Один на один без вспышек фотоаппаратов он, безусловно, выложил бы все как есть: никакой он не сверходаренный борец с преступлениями, посланный богами выслеживать убийц-маньяков.
— Паблисити — это просто один из способов существования средств массовой информации. Донна. Дело не в том, что я робок, застенчиво ковыряю носком туфли землю и бормочу «А, ерунда!» в ответ на расспросы журналистов обо «всех убийствах, которые раскрыл».
— Мне самой пришлось научиться общаться с ними, — поведала ему Донна, — или по крайней мере пройти начальное обучение по этому предмету. Пока мои методы ограничиваются тем, что я бормочу «Без комментариев» — и пытаюсь сбежать от репортеров, или вещаю трубку телефона, или не отвечаю на письма. Но некоторые из них просто несносны.
— Некоторые из них смотрят на эти вещи иначе. Журналисты — стервятники. Суют микрофон в лицо леди, у которой только что застрелили мужа: «Как вы себя чувствуете?» и тому подобное. А если дело вызвало общенациональный интерес? Местные жители рвут друг у друга из рук толстые иллюстрированные журналы и газеты. Телевидение является в полном составе на место преступления. Это может превратиться черт знает во что, если им дать волю.
— Со мной так и было. Мне повезло пару раз, и меня стали использовать для «связей с общественностью», так это, кажется, называется. Я превратился, в удобный инструмент для смягчения красок в освещении какого-либо происшествия, чтобы снизить уровень страха, которым может быть охвачен город, где происходят многочисленные убийства.

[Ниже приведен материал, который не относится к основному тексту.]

-- ==== Sys2Proof/Machine/RegMap.lean ====
section
/-! DEFINITION. The register map: every register of the spec's tables with its address, fields, types and reset values,
and every array of statistics counters (R91). Generated from the register tables of spec/. -/

namespace Sys2Proof.Machine


/-! ### SYS registers (R527) -/

def SYS_ADVENT : Nat := 0x10000000
def SYS_ADVENT_DETAIL : Fld := ⟨16, 12, .ro, 0, 0, 4095⟩
def SYS_ADVENT_CAUSE : Fld := ⟨8, 4, .ro, 0, 0, 15⟩
def SYS_ADVENT_STATE : Fld := ⟨6, 2, .ro, 0, 0, 3⟩
def SYS_ADVENT_UNCONFIGURED : Fld := ⟨5, 1, .ro, 0, 0, 1⟩
def SYS_ADVENT_WAKE : Fld := ⟨4, 1, .ro, 0, 0, 1⟩
def SYS_ADVENT_STEP : Fld := ⟨0, 4, .ro, 1, 0, 15⟩
def SYS_ADVENT_CFG : Nat := 0x10000004
def SYS_ADVENT_CFG_REQUIRE_SYNC : Fld := ⟨31, 1, .rw, 0, 0, 1⟩
def SYS_ADVENT_CFG_REQUIRE_GLOBAL : Fld := ⟨30, 1, .rw, 0, 0, 1⟩
def SYS_ADVENT_CFG_PTP_WAIT : Fld := ⟨0, 16, .rw, 30, 0, 600⟩
def SYS_RESET_CAUSE : Nat := 0x10000008
def SYS_RESET_CAUSE_WAKE_SRC : Fld := ⟨12, 2, .ro, 0, 0, 3⟩
def SYS_RESET_CAUSE_WDOG_ESCALATE : Fld := ⟨4, 1, .w1c, 0, 0, 1⟩
def SYS_RESET_CAUSE_WAKE : Fld := ⟨3, 1, .w1c, 0, 0, 1⟩
def SYS_RESET_CAUSE_COMMAND : Fld := ⟨2, 1, .w1c, 0, 0, 1⟩
def SYS_RESET_CAUSE_RST : Fld := ⟨1, 1, .w1c, 0, 0, 1⟩
def SYS_RESET_CAUSE_POR : Fld := ⟨0, 1, .w1c, 1, 0, 1⟩
def SYS_BOOT : Nat := 0x1000000C
def SYS_BOOT_SVN : Fld := ⟨16, 16, .ro, 0, 0, 65535⟩
def SYS_BOOT_KEYSEL : Fld := ⟨4, 8, .ro, 0, 0, 255⟩
def SYS_BOOT_CONFIG_VALID : Fld := ⟨3, 1, .ro, 0, 0, 1⟩
def SYS_BOOT_CONFIG_SLOT : Fld := ⟨2, 1, .ro, 0, 0, 1⟩
def SYS_BOOT_STEWARD_SLOT : Fld := ⟨0, 1, .ro, 0, 0, 1⟩
def SYS_FEATURE : Nat := 0x10000010
def SYS_FEATURE_VARIANT : Fld := ⟨24, 2, .ro, 0, 0, 3⟩
def SYS_FEATURE_DRAM_SIZE : Fld := ⟨21, 3, .ro, 0, 0, 7⟩
def SYS_FEATURE_CLE : Fld := ⟨20, 1, .ro, 0, 0, 1⟩
def SYS_FEATURE_ACQ : Fld := ⟨19, 1, .ro, 0, 0, 1⟩
def SYS_FEATURE_TWIN : Fld := ⟨18, 1, .ro, 0, 0, 1⟩
def SYS_FEATURE_DOMPORT_MAP : Fld := ⟨14, 4, .ro, 0, 0, 15⟩
def SYS_FEATURE_PORTGRP_MAP : Fld := ⟨8, 6, .ro, 0, 0, 63⟩
def SYS_FEATURE_CLUSTER_MAP : Fld := ⟨0, 8, .ro, 0, 0, 255⟩
def SYS_WDOG_CFG : Nat := 0x10000014
def SYS_WDOG_CFG_EN : Fld := ⟨31, 1, .rw, 0, 0, 1⟩
def SYS_WDOG_CFG_ESCALATE : Fld := ⟨30, 1, .rw, 0, 0, 1⟩
def SYS_WDOG_CFG_TIMEOUT : Fld := ⟨0, 16, .rw, 1000, 10, 10000⟩
def SYS_WDOG_KICK : Nat := 0x10000018
def SYS_WDOG_KICK_KICK : Fld := ⟨0, 1, .ws, 0, 0, 1⟩
def SYS_DORMANT_CTRL : Nat := 0x10000020
def SYS_DORMANT_CTRL_ENTER : Fld := ⟨31, 1, .ws, 0, 0, 1⟩
def SYS_DORMANT_CTRL_MGMT_WAKE : Fld := ⟨30, 1, .rw, 0, 0, 1⟩
def SYS_DORMANT_CTRL_RAIL_DELAY : Fld := ⟨0, 10, .rw, 50, 0, 1000⟩
def SYS_WAKE_CODE : Nat := 0x10000024
def SYS_WAKE_CODE_VALUE : Fld := ⟨0, 32, .rw, 0, 0, 4294967295⟩
def SYS_DORMANT_TIME_LO : Nat := 0x10000028
def SYS_DORMANT_TIME_LO_VALUE : Fld := ⟨0, 32, .ro, 0, 0, 4294967295⟩
def SYS_DORMANT_TIME_HI : Nat := 0x1000002C
def SYS_DORMANT_TIME_HI_VALUE : Fld := ⟨0, 32, .ro, 0, 0, 4294967295⟩
def SYS_SNAP_CTRL : Nat := 0x10000030
def SYS_SNAP_CTRL_FIRE : Fld := ⟨2, 1, .ws, 0, 0, 1⟩
def SYS_SNAP_CTRL_DISARM : Fld := ⟨1, 1, .ws, 0, 0, 1⟩
def SYS_SNAP_CTRL_ARM : Fld := ⟨0, 1, .ws, 0, 0, 1⟩
def SYS_SNAP_STAT : Nat := 0x10000034
def SYS_SNAP_STAT_COUNT : Fld := ⟨16, 16, .ro, 0, 0, 65535⟩
def SYS_SNAP_STAT_LAST_SRC : Fld := ⟨8, 4, .ro, 0, 0, 15⟩
def SYS_SNAP_STAT_CFG_REJ : Fld := ⟨4, 1, .w1c, 0, 0, 1⟩
def SYS_SNAP_STAT_MATCH_PAST : Fld := ⟨3, 1, .ro, 0, 0, 1⟩
def SYS_SNAP_STAT_STATE : Fld := ⟨0, 2, .ro, 0, 0, 3⟩
def SYS_SNAP_SRC : Nat := 0x10000038
def SYS_SNAP_SRC_SOURCES : Fld := ⟨0, 6, .rw, 0, 0, 63⟩
def SYS_SNAP_ALM : Nat := 0x1000003C
def SYS_SNAP_ALM_MASK : Fld := ⟨16, 16, .rw, 0, 0, 65535⟩
def SYS_SNAP_ALM_VALUE : Fld := ⟨0, 16, .rw, 0, 0, 65535⟩
def SYS_SNAP_CLE : Nat := 0x10000040
def SYS_SNAP_CLE_ANY_LAW : Fld := ⟨31, 1, .rw, 0, 0, 1⟩
def SYS_SNAP_CLE_EVENTS : Fld := ⟨7, 4, .rw, 0, 0, 15⟩
def SYS_SNAP_CLE_LAW : Fld := ⟨0, 7, .rw, 0, 0, 127⟩
def SYS_SNAP_MATCH_LO : Nat := 0x10000044
def SYS_SNAP_MATCH_LO_TIME : Fld := ⟨0, 32, .rw, 0, 0, 4294967295⟩
def SYS_SNAP_MATCH_HI : Nat := 0x10000048
def SYS_SNAP_MATCH_HI_TIME : Fld := ⟨0, 32, .rw, 0, 0, 4294967295⟩
def SYS_SNAP_TIME_LO : Nat := 0x1000004C
def SYS_SNAP_TIME_LO_TIME : Fld := ⟨0, 32, .ro, 0, 0, 4294967295⟩
def SYS_SNAP_TIME_HI : Nat := 0x10000050
def SYS_SNAP_TIME_HI_TIME : Fld := ⟨0, 32, .ro, 0, 0, 4294967295⟩

/-! ### TIM registers (R54) -/

def TIM_CTRL : Nat := 0x0E000000
def TIM_CTRL_SRC : Fld := ⟨2, 1, .rw, 0, 0, 1⟩
def TIM_CTRL_PTP_EN : Fld := ⟨1, 1, .rw, 0, 0, 1⟩
def TIM_CTRL_GRID_EN : Fld := ⟨0, 1, .rw, 0, 0, 1⟩
def TIM_STAT : Nat := 0x0E000004
def TIM_STAT_PPS_REJ : Fld := ⟨24, 8, .rc, 0, 0, 255⟩
def TIM_STAT_CFG_REJ : Fld := ⟨5, 1, .w1c, 0, 0, 1⟩
def TIM_STAT_SLEWING : Fld := ⟨4, 1, .ro, 0, 0, 1⟩
def TIM_STAT_REF_OK : Fld := ⟨3, 1, .ro, 0, 0, 1⟩
def TIM_STAT_HOLDOVER : Fld := ⟨2, 1, .ro, 0, 0, 1⟩
def TIM_STAT_SYNCH : Fld := ⟨0, 2, .ro, 0, 0, 3⟩
def TIM_GRID : Nat := 0x0E000008
def TIM_GRID_ROUND_LEN : Fld := ⟨2, 2, .rw, 0, 0, 2⟩
def TIM_GRID_FS_SEL : Fld := ⟨0, 2, .rw, 1, 0, 2⟩
def TIM_ADMIT : Nat := 0x0E00000C
def TIM_ADMIT_CURRENT : Fld := ⟨16, 12, .ro, 1000, 0, 4095⟩
def TIM_ADMIT_TARGET : Fld := ⟨0, 12, .rw, 1000, 250, 3000⟩
def TIM_HOLD : Nat := 0x0E000010
def TIM_HOLD_LIMIT : Fld := ⟨0, 17, .rw, 60, 0, 86400⟩
def TIM_NOW_LO : Nat := 0x0E000018
def TIM_NOW_LO_NOW : Fld := ⟨0, 32, .ro, 0, 0, 4294967295⟩
def TIM_NOW_HI : Nat := 0x0E00001C
def TIM_NOW_HI_NOW : Fld := ⟨0, 32, .ro, 0, 0, 4294967295⟩
def TIM_SET_LO : Nat := 0x0E000020
def TIM_SET_LO_SET : Fld := ⟨0, 32, .ws, 0, 0, 4294967295⟩
def TIM_SET_HI : Nat := 0x0E000024
def TIM_SET_HI_SET : Fld := ⟨0, 32, .ws, 0, 0, 4294967295⟩
def TIM_ROUND : Nat := 0x0E000028
def TIM_ROUND_ROUND : Fld := ⟨0, 32, .ro, 0, 0, 4294967295⟩
def TIM_APPLIED : Nat := 0x0E00002C
def TIM_APPLIED_ROUND : Fld := ⟨0, 32, .ro, 0, 0, 4294967295⟩
def TIM_PPS : Nat := 0x0E000030
def TIM_PPS_OUT_WIDTH : Fld := ⟨10, 9, .rw, 100, 1, 500⟩
def TIM_PPS_IN_EDGE : Fld := ⟨3, 1, .rw, 0, 0, 1⟩
def TIM_PPS_IN_EN : Fld := ⟨2, 1, .rw, 0, 0, 1⟩
def TIM_PPS_OUT_NONE : Fld := ⟨1, 1, .rw, 0, 0, 1⟩
def TIM_PPS_OUT_EN : Fld := ⟨0, 1, .rw, 0, 0, 1⟩
def TIM_PPSIN_LO : Nat := 0x0E000034
def TIM_PPSIN_LO_TS : Fld := ⟨0, 32, .ro, 0, 0, 4294967295⟩
def TIM_PPSIN_HI : Nat := 0x0E000038
def TIM_PPSIN_HI_TS : Fld := ⟨0, 32, .ro, 0, 0, 4294967295⟩
def TIM_SERVO : Nat := 0x0E00003C
def TIM_SERVO_OFFSET : Fld := ⟨0, 32, .ro, 0, 0, 4294967295⟩
def TIM_PORT_PTP (n : Nat) : Nat := 0x0E000100 + n * 0x4
def TIM_PORT_PTP_ASYM : Fld := ⟨16, 16, .rw, 0, 0, 65535⟩
def TIM_PORT_PTP_ONE_STEP : Fld := ⟨2, 1, .rw, 0, 0, 1⟩
def TIM_PORT_PTP_MODE : Fld := ⟨0, 2, .rw, 0, 0, 2⟩

/-! ### PRT registers (R93) -/

def PRT_PORT_CFG (n : Nat) : Nat := 0x01100000 + n * 0x1000
def PRT_PORT_CFG_LOOPBACK : Fld := ⟨11, 1, .rw, 0, 0, 1⟩
def PRT_PORT_CFG_PFC_OBEY : Fld := ⟨10, 1, .rw, 1, 0, 1⟩
def PRT_PORT_CFG_PAUSE_OBEY : Fld := ⟨9, 1, .rw, 1, 0, 1⟩
def PRT_PORT_CFG_PREEMPT_EN : Fld := ⟨8, 1, .rw, 0, 0, 1⟩
def PRT_PORT_CFG_LONG : Fld := ⟨7, 1, .rw, 0, 0, 1⟩
def PRT_PORT_CFG_AN_EN : Fld := ⟨6, 1, .rw, 1, 0, 1⟩
def PRT_PORT_CFG_FEC : Fld := ⟨4, 2, .rw, 0, 0, 3⟩
def PRT_PORT_CFG_MODE : Fld := ⟨1, 3, .rw, 2, 0, 4⟩
def PRT_PORT_CFG_EN : Fld := ⟨0, 1, .rw, 0, 0, 1⟩
def PRT_PORT_STAT (n : Nat) : Nat := 0x01100004 + n * 0x1000
def PRT_PORT_STAT_WD_RELEASE : Fld := ⟨16, 8, .ro, 0, 0, 255⟩
def PRT_PORT_STAT_PAUSED : Fld := ⟨8, 8, .ro, 0, 0, 255⟩
def PRT_PORT_STAT_CFG_REJ : Fld := ⟨6, 1, .w1c, 0, 0, 1⟩
def PRT_PORT_STAT_PREEMPT_ACTIVE : Fld := ⟨5, 1, .ro, 0, 0, 1⟩
def PRT_PORT_STAT_FEC_LOCK : Fld := ⟨4, 1, .ro, 0, 0, 1⟩
def PRT_PORT_STAT_SPEED : Fld := ⟨2, 2, .ro, 0, 0, 3⟩
def PRT_PORT_STAT_AN_DONE : Fld := ⟨1, 1, .ro, 0, 0, 1⟩
def PRT_PORT_STAT_LINK : Fld := ⟨0, 1, .ro, 0, 0, 1⟩
def PRT_PAUSE_WD (n : Nat) : Nat := 0x01100008 + n * 0x1000
def PRT_PAUSE_WD_RELEASE : Fld := ⟨16, 16, .rw, 100, 0, 10000⟩
def PRT_PAUSE_WD_LIMIT : Fld := ⟨0, 16, .rw, 100, 0, 10000⟩
def PRT_PREEMPT (n : Nat) : Nat := 0x0110000C + n * 0x1000
def PRT_PREEMPT_VERIFY_TIME : Fld := ⟨1, 7, .rw, 10, 1, 127⟩
def PRT_PREEMPT_VERIFY_DIS : Fld := ⟨0, 1, .rw, 0, 0, 1⟩
def PRT_LRE_CFG (p : Nat) : Nat := 0x01300000 + p * 0x100
def PRT_LRE_CFG_DUP_AGE : Fld := ⟨16, 16, .rw, 400, 10, 10000⟩
def PRT_LRE_CFG_SUP_LSB : Fld := ⟨8, 8, .rw, 0, 0, 255⟩
def PRT_LRE_CFG_REDBOX : Fld := ⟨2, 1, .rw, 0, 0, 1⟩
def PRT_LRE_CFG_MODE : Fld := ⟨0, 2, .rw, 0, 0, 2⟩
def PRT_LRE_MAC_LO (p : Nat) : Nat := 0x01300004 + p * 0x100
def PRT_LRE_MAC_LO_MAC : Fld := ⟨0, 32, .rw, 0, 0, 4294967295⟩
def PRT_LRE_MAC_HI (p : Nat) : Nat := 0x01300008 + p * 0x100
def PRT_LRE_MAC_HI_MAC : Fld := ⟨0, 16, .rw, 0, 0, 65535⟩
def PRT_LRE_SEQ (p : Nat) : Nat := 0x0130000C + p * 0x100
def PRT_LRE_SEQ_NEXT : Fld := ⟨0, 16, .ro, 0, 0, 65535⟩
def PRT_TWIN_CFG : Nat := 0x01200000
def PRT_TWIN_CFG_TX_POL : Fld := ⟨5, 4, .rw, 0, 0, 15⟩
def PRT_TWIN_CFG_RX_POL : Fld := ⟨1, 4, .rw, 0, 0, 15⟩
def PRT_TWIN_CFG_EN : Fld := ⟨0, 1, .rw, 0, 0, 1⟩
def PRT_TWIN_STAT : Nat := 0x01200004
def PRT_TWIN_STAT_SKEW : Fld := ⟨24, 8, .ro, 0, 0, 255⟩
def PRT_TWIN_STAT_LANE_MAP : Fld := ⟨16, 8, .ro, 0, 0, 255⟩
def PRT_TWIN_STAT_STATE : Fld := ⟨4, 2, .ro, 0, 0, 3⟩
def PRT_TWIN_STAT_LANE_LOCK : Fld := ⟨0, 4, .ro, 0, 0, 15⟩
def PRT_RXR_BASE_LO (r : Nat) : Nat := 0x01400000 + r * 0x20
def PRT_RXR_BASE_LO_BASE : Fld := ⟨6, 26, .rw, 0, 0, 67108863⟩
def PRT_RXR_BASE_HI (r : Nat) : Nat := 0x01400004 + r * 0x20
def PRT_RXR_BASE_HI_BASE : Fld := ⟨0, 8, .rw, 0, 0, 255⟩
def PRT_RXR_CFG (r : Nat) : Nat := 0x01400008 + r * 0x20
def PRT_RXR_CFG_BUF_SIZE : Fld := ⟨16, 8, .rw, 8, 1, 64⟩
def PRT_RXR_CFG_SIZE_LOG2 : Fld := ⟨4, 5, .rw, 8, 4, 16⟩
def PRT_RXR_CFG_EN : Fld := ⟨0, 1, .rw, 0, 0, 1⟩
def PRT_RXR_OWNER (r : Nat) : Nat := 0x0140000C + r * 0x20
def PRT_RXR_OWNER_STEWARD : Fld := ⟨15, 1, .rw, 1, 0, 1⟩
def PRT_RXR_OWNER_TENANT : Fld := ⟨0, 9, .rw, 0, 0, 511⟩
def PRT_RXR_HEAD (r : Nat) : Nat := 0x01400010 + r * 0x20
def PRT_RXR_HEAD_INDEX : Fld := ⟨0, 16, .ro, 0, 0, 65535⟩
def PRT_RXR_TAIL (r : Nat) : Nat := 0x01400014 + r * 0x20
def PRT_RXR_TAIL_INDEX : Fld := ⟨0, 16, .rw, 0, 0, 65535⟩
def PRT_TXR_BASE_LO (r : Nat) : Nat := 0x01500000 + r * 0x20
def PRT_TXR_BASE_LO_BASE : Fld := ⟨6, 26, .rw, 0, 0, 67108863⟩
def PRT_TXR_BASE_HI (r : Nat) : Nat := 0x01500004 + r * 0x20
def PRT_TXR_BASE_HI_BASE : Fld := ⟨0, 8, .rw, 0, 0, 255⟩
def PRT_TXR_CFG (r : Nat) : Nat := 0x01500008 + r * 0x20
def PRT_TXR_CFG_LONG : Fld := ⟨9, 1, .rw, 0, 0, 1⟩
def PRT_TXR_CFG_SIZE_LOG2 : Fld := ⟨4, 5, .rw, 8, 4, 16⟩
def PRT_TXR_CFG_EN : Fld := ⟨0, 1, .rw, 0, 0, 1⟩
def PRT_TXR_OWNER (r : Nat) : Nat := 0x0150000C + r * 0x20
def PRT_TXR_OWNER_STEWARD : Fld := ⟨15, 1, .rw, 1, 0, 1⟩
def PRT_TXR_OWNER_TENANT : Fld := ⟨0, 9, .rw, 0, 0, 511⟩
def PRT_TXR_HEAD (r : Nat) : Nat := 0x01500010 + r * 0x20
def PRT_TXR_HEAD_INDEX : Fld := ⟨0, 16, .ro, 0, 0, 65535⟩
def PRT_TXR_TAIL (r : Nat) : Nat := 0x01500014 + r * 0x20
def PRT_TXR_TAIL_INDEX : Fld := ⟨0, 16, .rw, 0, 0, 65535⟩
def PRT_TXR_SRC_LO (r : Nat) : Nat := 0x01500018 + r * 0x20
def PRT_TXR_SRC_LO_MAC : Fld := ⟨0, 32, .rw, 0, 0, 4294967295⟩
def PRT_TXR_SRC_HI (r : Nat) : Nat := 0x0150001C + r * 0x20
def PRT_TXR_SRC_HI_MAC : Fld := ⟨0, 16, .rw, 0, 0, 65535⟩

/-! ### FAB registers (R127) -/

def FAB_CTRL : Nat := 0x02000000
def FAB_CTRL_VIGIL_EN : Fld := ⟨2, 1, .rw, 0, 0, 1⟩
def FAB_CTRL_FORCE_FULL : Fld := ⟨1, 1, .rw, 0, 0, 1⟩
def FAB_CTRL_EN : Fld := ⟨0, 1, .rw, 0, 0, 1⟩
def FAB_STAT : Nat := 0x02000004
def FAB_STAT_CFG_REJ : Fld := ⟨2, 1, .w1c, 0, 0, 1⟩
def FAB_STAT_CAL_OK : Fld := ⟨1, 1, .ro, 0, 0, 1⟩
def FAB_STAT_MODE : Fld := ⟨0, 1, .ro, 0, 0, 1⟩
def FAB_CAL_STAT : Nat := 0x02000008
def FAB_CAL_STAT_DAY_PS : Fld := ⟨16, 16, .ro, 0, 0, 65535⟩
def FAB_CAL_STAT_FAIL_PORT : Fld := ⟨6, 5, .ro, 0, 0, 31⟩
def FAB_CAL_STAT_FAIL : Fld := ⟨5, 1, .ro, 0, 0, 1⟩
def FAB_CAL_STAT_DONE : Fld := ⟨4, 1, .ro, 0, 0, 1⟩
def FAB_CAL_STAT_START : Fld := ⟨0, 1, .ws, 0, 0, 1⟩
def FAB_DAYS_LO : Nat := 0x02000010
def FAB_DAYS_LO_DAYS : Fld := ⟨0, 32, .ro, 0, 0, 4294967295⟩
def FAB_DAYS_HI : Nat := 0x02000014
def FAB_DAYS_HI_DAYS : Fld := ⟨0, 32, .ro, 0, 0, 4294967295⟩
def FAB_RESERVE : Nat := 0x02000020
def FAB_RESERVE_FD : Fld := ⟨18, 14, .rw, 4096, 0, 16383⟩
def FAB_RESERVE_CELLS : Fld := ⟨0, 18, .rw, 16384, 0, 262143⟩
def FAB_FREE : Nat := 0x02000024
def FAB_FREE_CELLS : Fld := ⟨0, 18, .ro, 196608, 0, 262143⟩
def FAB_FD_FREE : Nat := 0x02000028
def FAB_FD_FREE_FD : Fld := ⟨0, 17, .ro, 131071, 0, 131071⟩
def FAB_RSV_USE : Nat := 0x0200002C
def FAB_RSV_USE_CELLS : Fld := ⟨0, 18, .ro, 0, 0, 262143⟩
def FAB_FDB_AGE : Nat := 0x02000030
def FAB_FDB_AGE_SECONDS : Fld := ⟨0, 16, .rw, 300, 0, 65535⟩
def FAB_FDB_CMD : Nat := 0x02000040
def FAB_FDB_CMD_BUSY : Fld := ⟨31, 1, .ro, 0, 0, 1⟩
def FAB_FDB_CMD_RESULT : Fld := ⟨25, 3, .ro, 0, 0, 7⟩
def FAB_FDB_CMD_INDEX : Fld := ⟨12, 13, .rw, 0, 0, 8191⟩
def FAB_FDB_CMD_PORT : Fld := ⟨4, 5, .rw, 0, 0, 31⟩
def FAB_FDB_CMD_OP : Fld := ⟨0, 4, .ws, 0, 0, 15⟩
def FAB_FDB_DATA (i : Nat) : Nat := 0x02000044 + i * 0x4
def FAB_FDB_DATA_DATA : Fld := ⟨0, 32, .rw, 0, 0, 4294967295⟩
def FAB_AGE (c : Nat) : Nat := 0x02000100 + c * 0x4
def FAB_AGE_LIMIT : Fld := ⟨0, 20, .rw, 0, 0, 1000000⟩
def FAB_PORT_CFG (p : Nat) : Nat := 0x02010000 + p * 0x400
def FAB_PORT_CFG_DEF_VID : Fld := ⟨12, 12, .rw, 1, 0, 4095⟩
def FAB_PORT_CFG_DEF_CLASS : Fld := ⟨8, 3, .rw, 0, 0, 7⟩
def FAB_PORT_CFG_ING_TAP : Fld := ⟨2, 1, .rw, 0, 0, 1⟩
def FAB_PORT_CFG_ETYPE_CLASS : Fld := ⟨1, 1, .rw, 1, 0, 1⟩
def FAB_PORT_CFG_LEARN : Fld := ⟨0, 1, .rw, 1, 0, 1⟩
def FAB_PCP_MAP (p : Nat) : Nat := 0x02010004 + p * 0x400
def FAB_PCP_MAP_MAP : Fld := ⟨0, 24, .rw, 16434824, 0, 16777215⟩
def FAB_ING_LIMIT (p : Nat) : Nat := 0x02010008 + p * 0x400
def FAB_ING_LIMIT_CELLS : Fld := ⟨0, 18, .rw, 0, 0, 262143⟩
def FAB_RSV_MAX (p : Nat) : Nat := 0x0201000C + p * 0x400
def FAB_RSV_MAX_CELLS : Fld := ⟨0, 18, .rw, 2048, 0, 262143⟩
def FAB_ING_USE (p : Nat) : Nat := 0x02010010 + p * 0x400
def FAB_ING_USE_CELLS : Fld := ⟨0, 18, .ro, 0, 0, 262143⟩
def FAB_EG_LIMIT (p c : Nat) : Nat := 0x02010040 + p * 0x400 + c * 0x4
def FAB_EG_LIMIT_CELLS : Fld := ⟨0, 18, .rw, 1024, 0, 262143⟩
def FAB_EG_USE (p c : Nat) : Nat := 0x02010060 + p * 0x400 + c * 0x4
def FAB_EG_USE_CELLS : Fld := ⟨0, 18, .ro, 0, 0, 262143⟩
def FAB_SHAPE (p c : Nat) : Nat := 0x02010080 + p * 0x400 + c * 0x4
def FAB_SHAPE_EN : Fld := ⟨31, 1, .rw, 0, 0, 1⟩
def FAB_SHAPE_BURST : Fld := ⟨17, 14, .rw, 6, 1, 16383⟩
def FAB_SHAPE_RATE : Fld := ⟨0, 17, .rw, 0, 0, 100000⟩
def FAB_DWRR (p c : Nat) : Nat := 0x020100A0 + p * 0x400 + c * 0x4
def FAB_DWRR_QUANTUM : Fld := ⟨0, 16, .rw, 1536, 0, 65535⟩
def FAB_VLAN (v : Nat) : Nat := 0x02020000 + v * 0x4
def FAB_VLAN_MEMBER : Fld := ⟨0, 28, .rw, 268435455, 0, 268435455⟩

Он рассказал ей об Атланте, Бостоне, Сан-Франциско и о том ужасе, который охватил эти города, когда убийца-маньяк взял их за горло своими железными лапами.
Дорога до дома им обоим показалась длинной, но Джек почувствовал что какое-то количество льда в их отношениях растаяло. Когда они подъехали к дому, шаткому каркасному сооружению на Саут-Мишн, Донна посмотрела на Джека и спокойно спросила:
— Это тот самый дом?
— Да. — Он искоса поглядел на нее. — Вы в порядке?
— Да. — На вид она была совсем не в порядке. Даже густой слой косметики не скрыл того, как она побледнела.
— Знаете, мы можем отложить, — произнес он с вопросительной интонацией.
— Нет, это надо сделать сегодня, — прошептала она и решительно открыла дверцу машины. Джек выбрался наружу, обогнул машину и закрыл дверцу.
Припарковываясь позади полицейского автомобиля, он понял, что ребята из следственного отдела уже на месте. Эйхорд с Донной вошли, поздоровались и направились прямо в подвал.
Джек хотел поддержать ее за локоть, но она медленно спустилась первой, опираясь на перила. Было холодно, и стоял затхлый запах — так пахнет старый заброшенный дом. Джек держался сразу за ней, не отрывая взгляда от ее куртки и вытянутой руки, на случай, если ей вдруг станет плохо. Такое может произойти с потерпевшим.
Через пару секунд они очутились в комнате, которая в течение месяца служила ей тюрьмой, и вид этой комнаты подействовал на Донну так, будто ей дали пощечину. Глубоко дыша, она замерла на последней ступеньке, вцепившись в перила. Джек хотел ей помочь, но понял, что лучше не надо, и, ни слова не говоря, отошел в сторону.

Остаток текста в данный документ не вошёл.